Aim of this document:

The primary documentation of the analysis under investigation can be found at https://rpubs.com/annaFurtjes/genomicPCA , which we are evaluating in greater detail in this document. When plotting effect sizes from the genomic PCA approach against effect sizes contained in the risky behaviors GWASs (by Linner et al, 2019, https://doi.org/10.1038/s41588-018-0309-3), we noticed “mirrored” patterns in these plots. To understand whether this impacts the validity of our new genomic PCA method, we aimed to examine how the pattern emerges.

Reminder of the background and reasoning of genomic PCA

Available data: In the following analysis, we use freely available genome-wide association study (GWAS) summary statistics from Linner et al. (2019) on risky behaviors (https://doi.org/10.1038/s41588-018-0309-3). In this study, the authors performed GWASs on the propensity to speeding, alcohol consumption, smoking, and the number of self-reported sexual partners. In addition to the four traits, they extracted the first principal component (PC) of these four traits in a principal component analysis (PCA), and performed a GWAS on this first PC to create a summary of overall risky behaviors. The summary statistics are available on https://www.thessgac.org/data .

It is important to note that the GWAS summary statistics for ever smoking status were derived from UKB as well as TAG, whereas all the others (including the PC sumstats) were obtained from UKB only.

Aim of the analysis: Using Linner’s summary statistics of speeding, drinking, smoking and sexual partners, we will perform linkage disequilibirum score regression (LDSC) and obtain the genetic correlation matrix from the four risky behaviors in Linner et al. (2019). Using PCA, we will extract the first PC from this genetic correlation matrix. Resulting standardised loadings will be used to weight composite scores that summarise SNP effects (z-scores) contributed by the four risky behaviors. We will use a modified version of the R package provided by Baselman et al. (2019) (https://www.ncbi.nlm.nih.gov/pubmed/30643256) to create composite scores which also allows to correct for sample overlap.

Validation of the resuling composite scores: To validate the results, we will compare SNP effects from Linner’s phenotypic PC GWAS with effect sizes extracted in our analysis. A perfect correlation between our genetic scores that we created using summary statistics only (called GWAMA in this document) and the PC sumstats would indicate that we captured the same effects as Linner et al. obtained in their PCA with phenotypic data. Validating the genetic scores from genomic PCA serves as a sanity check and is crucial as to our knowledge this kind of approach is unprecedented.
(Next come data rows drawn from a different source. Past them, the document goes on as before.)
-- ==== Sys2Proof/Machine/MemCtl.lean ====
section
/-! DEFINITION. Control of the memory path: training (R466, R467), patrol scrub (R469), protected ranges (R474 to R481),
ownership commands (R498 to R501, R510), memory protection units (R503, R509) and re-encryption (R488). -/

namespace Sys2Proof.Machine

/-! ### The sub-channel -/

/-- A register refusal captured on HEARTH.MEMPATH in the format of R711: R467 asks for it, the one such capture there. The
words are those of R711; their fields stand where R512 has its own. -/
def captureMem (h : Nat) (who : Requester) (off data cause : Nat) (s : State) : State :=
  let p := memPage h
  if s.flag p Reg.MERR_CAPTURE3_VALID then s.bump p Reg.MERR_COUNT_COUNT
  else
    let s := (s.wr p Reg.MERR_CAPTURE0_ADDR_LO (off + reqCode who * 2 ^ 12 + reqCore who * 2 ^ 15)).wr p
      Reg.MERR_CAPTURE1_ADDR_HI data
    let s := ((s.wr p Reg.MERR_CAPTURE1_MASTER 0).wr p Reg.MERR_CAPTURE1_WORLD 0).wr p Reg.MERR_CAPTURE1_MMODE 0
    let s := (s.wr p Reg.MERR_CAPTURE1_KIND 0).wr p Reg.MERR_CAPTURE2_VF 0x1FF
    let s := (s.wr p Reg.MERR_CAPTURE2_IDENTITY (reqIdentity who)).wr p Reg.MERR_CAPTURE3_GEN (s.rd p Reg.PAGE_GEN_GEN)
    (s.wr p Reg.MERR_CAPTURE3_CAUSE cause).wr p Reg.MERR_CAPTURE3_VALID 1

/-- The capacity that MEM_CFG describes. -/
def cfgGib (s : State) (h : Nat) : Nat :=
  let p := memPage h
  capGib (s.rd p Reg.MEM_CFG_RATE) (s.rd p Reg.MEM_CFG_WIDTH) (s.rd p Reg.MEM_CFG_RANKS) (s.rd p Reg.MEM_CFG_DENSITY)

/-- MEM_CTRL.INIT (R466, R467). -/
def memInit (h : Nat) (who : Requester) (s : State) : State :=
  let p := memPage h
  if !mgrOrInner who then s
  else if s.memState h ≠ 0 then captureMem h who 0x044 1 cState s
  else
    let s := s.wr p Reg.PAGE_CTRL_LOCK 1
    s.wr p Reg.MEM_STATUS_STATE (if cfgGib s h = 0 then 3 else 1)

def execMemInit (h : Fin 16) (who : Requester) (s : State) : Result := .next (onHearth h.val (memInit h.val who) s)

/-- The training ends. The dump region has its place from then on. -/
def memTrained (h : Nat) (ok : Bool) (s : State) : State :=
  let p := memPage h
  if s.memState h ≠ 1 ∨ !s.up h then s
  else if ok then
    let s := (s.wr p Reg.MEM_STATUS_STATE 2).wr p Reg.MEM_CFG_CAP_GIB (cfgGib s h)
    s.modH h (fun x => { x with dump := { x.dump with base := some (s.memInner h + dumpBase) } })
  else s.wr p Reg.MEM_STATUS_STATE 3

def execMemTrainingDone (h : Fin 16) (ok : Bool) (s : State) : Result := .next (memTrained h.val ok s)

/-- What a raw read of the patrol can find: no tag and no CMAC is verified, and a line of the ownership table is poisoned as a
data line is (R469, R492). -/
def scrubView (c : LineCheck) : LineCheck :=
  match c with
  | .clean => .clean
  | .corrected => .corrected
  | .uncorrectable => .uncorrectable
  | .integrity => .clean
  | .macLine => .macLine
  | .counter ecc => if ecc then .counter true else .clean
  | .node l ecc => if ecc then .node l true else .clean
  | .ownTable => .uncorrectable

/-- One line of the patrol scrub, in H0 and H1. -/
def patrol (h off : Nat) (c : LineCheck) (s : State) : State :=
  if !s.up h ∨ !s.memReady h ∨ !s.flag (memPage h) Reg.MEM_CTRL_SCRUB_EN ∨ s.memCap h ≤ off then s
  else lineFinding h off (scrubView c) s

def execPatrolScrub (h : Fin 16) (off : BitVec 35) (line : LineCheck) (s : State) : Result :=
  .next (patrol h.val off.toNat line s)

/-! ### Ranges -/

/-- The range that the registers of a block describe. -/
def regRange (s : State) (h r : Nat) : MemRange :=
  let p := memPage h
  { base := 2 * mib * s.rd p (Reg.RNG_BASE_BASE r), size := 2 * mib * s.rd p (Reg.RNG_SIZE_SIZE r)
    metaAt := 4096 * s.rd p (Reg.RNG_META_META r), gen := s.rd p (Reg.RNG_GEN_GEN r)
    mode := s.rd p (Reg.RNG_CTRL_MODE r) }

/-- The metadata bytes of a range: only integrity mode has any. -/
def MemRange.metaLen (g : MemRange) : Nat := if g.mode = 2 then metaSize g.size else 0

/-- The other ranges' data and metadata that are not OFF. -/
def otherSpans (s : State) (h r : Nat) : List (Nat × Nat) :=
  ((List.range 8).filter (fun i => i != r && s.rangeState h i != rsOff)).flatMap (fun i =>
    let g := s.range h i
    [(g.base, g.size), (g.metaAt, g.metaLen)])

def hitsAny (l : List (Nat × Nat)) (b n : Nat) : Bool := n != 0 && l.any (fun p => p.2 != 0 && spansMeet p.1 p.2 b n)

/-- Every page of a span is FREE. -/
def spanFree (s : State) (h b n : Nat) : Bool :=
  (s.H h).mem.owners.all (fun p => !ownValid p.2 || !spansMeet (p.1 * 4096) 4096 b n || n == 0)

/-- The vault generation record of a range. -/
def vaultGen (s : State) (h r : Nat) : Nat := s.chim.vault.rngGens.getD (h * 8 + r) 0

/-- R475: the code that refuses an INIT. MODE off names no key, so that its generation is not looked at: DEDUCED from R477. -/
def initCode (s : State) (h r : Nat) : Option Nat :=
  let g := regRange s h r
  let top := s.memInner h
  let st := s.rangeState h r
  let other := otherSpans s h r
  if g.size < 2 * mib ∨ 2 ^ 35 < g.size ∨ top < g.base + g.size ∨ (g.mode = 2 ∧ top < g.metaAt + g.metaLen) then some 1
  else if (g.mode = 2 ∧ (hitsAny other g.metaAt g.metaLen ∨ spansMeet g.base g.size g.metaAt g.metaLen))
      ∨ hitsAny other g.base g.size then some 2
  else if (st = rsOff ∨ st = rsActive ∨ g.mode = 0)
      ∧ ¬(spanFree s h g.base g.size = true ∧ spanFree s h g.metaAt g.metaLen = true) then some 3
  else if g.mode ≠ 0 ∧ g.gen ≤ vaultGen s h r ∧ vaultGen s h r < 0xFFFFFFFF then some 4
  else if g.mode ≠ 0 ∧ vaultGen s h r = 0xFFFFFFFF then some 5
  else if st = rsInit ∨ g.mode = 3 then some 6
  else if g.mode ≠ 0 ∧ ((hearthRoot (s.H h)).isNone ∨ isolating s = true) then some 6
  else none

/-- RNG_CTRL.INIT of ranges 1 to 7 (R475 to R477, R479). -/
def rngInit (h r : Nat) (who : Requester) (s : State) : State :=
  let p := memPage h
  if r = 0 ∨ !mgrOrInner who then s
  else
    match initCode s h r with
    | some c => (s.wr p (Reg.RNG_STATUS_CFG_ERR r) 1).wr p (Reg.RNG_STATUS_CFG_CODE r) c
    | none =>
      let g := regRange s h r
      let s := (s.wr p (Reg.RNG_STATUS_CFG_ERR r) 0).wr p (Reg.RNG_STATUS_CFG_CODE r) 0
      let s := s.wr p (Reg.RNG_STATUS_CAUSE r) 0
      if g.mode = 0 then
        (s.wr p (Reg.RNG_STATUS_STATE r) rsOff).modMem h (fun m => { m with ranges := m.ranges.put r {} })
      else
        let s := s.modVault (fun v => { v with rngGens := v.rngGens.put (h * 8 + r) g.gen })
        let k := rangeKey ((hearthRoot (s.H h)).getD []) h r g.gen
        (derived h 1 (s.wr p (Reg.RNG_STATUS_STATE r) rsInit)).modMem h (fun m => { m with ranges := m.ranges.put r { g with key := k } })

def execRngInit (h : Fin 16) (r : Fin 8) (who : Requester) (s : State) : Result :=
  .next (onHearth h.val (rngInit h.val r.val who) s)

/-- Every data line and metadata line of a range has been written (R479). -/
def rangeReady (h r : Nat) (s : State) : State :=
  if !s.up h ∨ s.rangeState h r ≠ rsInit then s
  else
    let g := s.range h r
    let s := s.modMem h (fun m =>
      { m with
        ddr := memClear (memClear m.ddr g.base g.size) g.metaAt g.metaLen
        nodes := m.nodes.filter (fun l => !spanHas g.metaAt g.metaLen (64 * l))
        poison := m.poison.filter (fun l => l * 64 < g.base || g.base + g.size ≤ l * 64) })
    raiseMem h evRangeReady (memPage h) r (s.wr (memPage h) (Reg.RNG_STATUS_STATE r) rsActive)

def execMemRangeReady (h : Fin 16) (r : Fin 8) (s : State) : Result := .next (rangeReady h.val r.val s)

/-- The re-encryption unit has rewritten its page and goes on to the next (R488). -/
def reencDone (h : Nat) (s : State) : State :=
  if !s.up h ∨ (s.H h).mem.reenc.isEmpty then s
  else
    let s := s.modMem h (fun m => { m with reenc := m.reenc.drop 1 })
    let n := (s.H h).mem.reenc.length
    (s.wr (memPage h) Reg.MEM_REENC_BUSY (b2n (decide (0 < n)))).wr (memPage h) Reg.MEM_REENC_QUEUED (n - 1)

def execReencryptionDone (h : Fin 16) (s : State) : Result := .next (reencDone h.val s)

/-! ### Ownership commands -/

/-- The entry of a page after the pending commands. -/
def entryAfter (s : State) (h page : Nat) : Nat :=
  (s.H h).mem.pending.foldl (fun e c => if c.page ≤ page ∧ page < c.page + c.count then c.entry else e) (s.ownEntry h page)

/-- The pages of a command. -/
def regOwn (s : State) (h : Nat) : OwnCmd :=
  let p := memPage h
  { page := s.rd p Reg.OWN_PAGE_PAGE, count := max 1 (s.rd p Reg.OWN_COUNT_COUNT), entry := s.rd p Reg.OWN_ENTRY_ENTRY }

/-- R498: the code that refuses a GO. -/
def goCode (s : State) (h : Nat) : Option Nat :=
  let c := regOwn s h
  let p := memPage h
  let metas := ((List.range 8).filter (fun i => s.rangeState h i != rsOff)).map (fun i => ((s.range h i).metaAt, (s.range h i).metaLen))
  if s.memInner h < (c.page + c.count) * 4096 then some 1
  else if hitsAny metas (c.page * 4096) (c.count * 4096) then some 2
  else if s.flag p Reg.OWN_EXPECT_CHECK
      ∧ !(List.range c.count).all (fun i => entryAfter s h (c.page + i) % 2 ^ 16 == s.rd p Reg.OWN_EXPECT_OWNER) then some 3
  else if 64 ≤ (s.H h).mem.pending.length then some 4
  else if s.flag p Reg.OWN_STATUS_SYNC_BUSY then some 5
  else if !ownEntryOk c.entry then some 6
  else none

/-- OWN_CTRL.GO (R498, R501). -/
def ownGo (h : Nat) (who : Requester) (s : State) : State :=
  let p := memPage h
  if !mgrOrInner who then s
  else
    match goCode s h with
    | some c => (s.wr p Reg.OWN_STATUS_CMD_ERR 1).wr p Reg.OWN_STATUS_ERR_CODE c
    | none =>
      let s := s.modMem h (fun m => { m with pending := m.pending ++ [regOwn s h] })
      (s.wr p Reg.OWN_STATUS_CMD_ERR 0).wr p Reg.OWN_STATUS_ERR_CODE 0

def execOwnGo (h : Fin 16) (who : Requester) (s : State) : Result := .next (onHearth h.val (ownGo h.val who) s)

/-- OWN_CTRL.SYNC: the pages of the pending commands enter transition (R510). -/
def ownSync (h : Nat) (who : Requester) (s : State) : State :=
  let p := memPage h
  if !mgrOrInner who ∨ s.flag p Reg.OWN_STATUS_SYNC_BUSY then s
  else (s.wr p Reg.OWN_STATUS_SYNC_BUSY 1).modMem h (fun m => { m with transit := m.pending })

def execOwnershipSync (h : Fin 16) (who : Requester) (s : State) : Result := .next (onHearth h.val (ownSync h.val who) s)

/-- One page given its new entry (R499): a change of owner zero-fills it through its range first. A range that is not in force
takes no fill: its INIT writes zeros. -/
def setOwner (h page entry : Nat) (s : State) : State :=
  let old := s.ownEntry h page
  let moved := old % 2 ^ 17 != entry % 2 ^ 17
  let st := match s.rangeAt h (page * 4096) with
    | some r => s.rangeState h r
    | none => rsOff
  let s := if moved && (st == rsOff || st == rsActive) then ddrZero h (page * 4096) 4096 s else s
  s.modMem h (fun m => { m with owners := if entry = 0 then m.owners.del page else m.owners.put page entry })

/-- The commands applied in order; the transition ends (R510). -/
def ownSyncDone (h : Nat) (s : State) : State :=
  let p := memPage h
  if !s.up h ∨ !s.flag p Reg.OWN_STATUS_SYNC_BUSY then s
  else
    let s := (s.H h).mem.transit.foldl (fun s c =>
      (List.range c.count).foldl (fun s i => setOwner h (c.page + i) c.entry s) s) s
    let s := s.modMem h (fun m => { m with pending := [], transit := [] })
    let s := (s.wr p Reg.OWN_STATUS_SYNC_BUSY 0).wr p Reg.OWN_STATUS_GEN (s.rd p Reg.OWN_STATUS_GEN + 1)
    raiseMem h evOwnSyncDone p 0xFF s

def execOwnershipSyncDone (h : Fin 16) (s : State) : Result := .next (ownSyncDone h.val s)

/-! ### Memory protection units -/

/-- Region `i` of the shadow. -/
def shadowRegion (s : State) (h m i : Nat) : MpuRegion :=
  let p := mpuPage h m
  let f := fun (g : Nat → Fld) => s.rd p (g i) * 2 ^ (g i).lo
  { base := 2 ^ 32 * s.rd p (Reg.MPU_BASE_HI_BASE i) + 2 ^ 12 * s.rd p (Reg.MPU_BASE_LO_BASE i)
    attr := f Reg.MPU_ATTR_SIZE_LOG2 + f Reg.MPU_ATTR_READ + f Reg.MPU_ATTR_WRITE + f Reg.MPU_ATTR_EXEC + f Reg.MPU_ATTR_U
      + f Reg.MPU_ATTR_M + f Reg.MPU_ATTR_CACHE + f Reg.MPU_ATTR_ORDER + f Reg.MPU_ATTR_ENABLE }

/-- A region that R503 keeps disabled. -/
def regionBad (g : MpuRegion) : Bool := attrEnable g.attr && !regionOk g

/-- The regions that a SYNC puts into force; one that stays disabled has no entry. -/
def mpuImage (s : State) (h m : Nat) : Tab MpuRegion :=
  ((List.range 16).map (fun i => (i, shadowRegion s h m i))).filter (fun p => p.2 != {} && !regionBad p.2)

/-- Masters without writable regions (R507). -/
def fixedMaster (m : Nat) : Bool := m == 4 || m == 5 || (23 ≤ m && m ≤ 25)

/-- Who may act on a master's page: the inner world, and the outer world on those of masters 0 to 3 and 6 to 21 (R504). -/
def mpuWriter (m : Nat) (who : Requester) : Bool := isInner who || (isOuter who && (m < 4 || isEngineMaster m))

/-- MPU_CTRL.SYNC (R503, R509). -/
def mpuSync (h m : Nat) (who : Requester) (s : State) : State :=
  let p := mpuPage h m
  if !mpuWriter m who then s
  else
    let bad := (List.range 16).find? (fun i => regionBad (shadowRegion s h m i))
    let img := mpuImage s h m
    let s := s.modMem h (fun x => { x with mpus := x.mpus.put m { regions := img, syncing := true } })
    match bad with
    | some i => (s.wr p Reg.MPU_STATUS_CFG_ERR 1).wr p Reg.MPU_STATUS_CFG_REGION i
    | none => s

def execMpuSync (h : Fin 16) (m : Fin 26) (who : Requester) (s : State) : Result :=
  .next (onHearth h.val (mpuSync h.val m.val who) s)

/-- The last access checked under the old regions has completed (R509). DIRTY stays where the shadow was written meanwhile. -/
def mpuSyncDone (h m : Nat) (s : State) : State :=
  let p := mpuPage h m
  let u := (s.H h).mem.mpus.getD m {}
  if !s.up h ∨ !u.syncing then s
  else
    let s := s.modMem h (fun x => { x with mpus := x.mpus.put m { u with syncing := false } })
    (s.wr p Reg.PAGE_GEN_GEN (s.rd p Reg.PAGE_GEN_GEN + 1)).wr p Reg.MPU_STATUS_DIRTY (b2n (mpuImage s h m != u.regions))

def execMpuSyncDone (h : Fin 16) (m : Fin 26) (s : State) : Result := .next (mpuSyncDone h.val m.val s)

end Sys2Proof.Machine
end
Heatmap genetic correlations

The following heatmap shows the association between our genomic PCA scores, Linner’s PC GWASs and the four risky behaviors GWASs.

Note the strong genetic correlation between our GWAMA scores and the PC sumstats from Linner et al. It suggests that we capture the same effects with GWAMA, as was captured with the PC sumstats.

Heatmap LDSC intercepts

load("C:/Users/anna/OneDrive - King's College London/PhD/genomic_pca_simulation_started_Jan2020/Evaluate_GWAMA/Evaluate_GWAMA.RData")
##standardise covariance matrix
intercepts<-data.matrix(round(LDSCoutput_evaluate_GWAMA$I,digits = 2))
colnames(intercepts)<-c("speeding","drinking","smoking","sexual_partners","PC","GWAMA")
rownames(intercepts)<-c("speeding","drinking","smoking","sexual_partners","PC","GWAMA")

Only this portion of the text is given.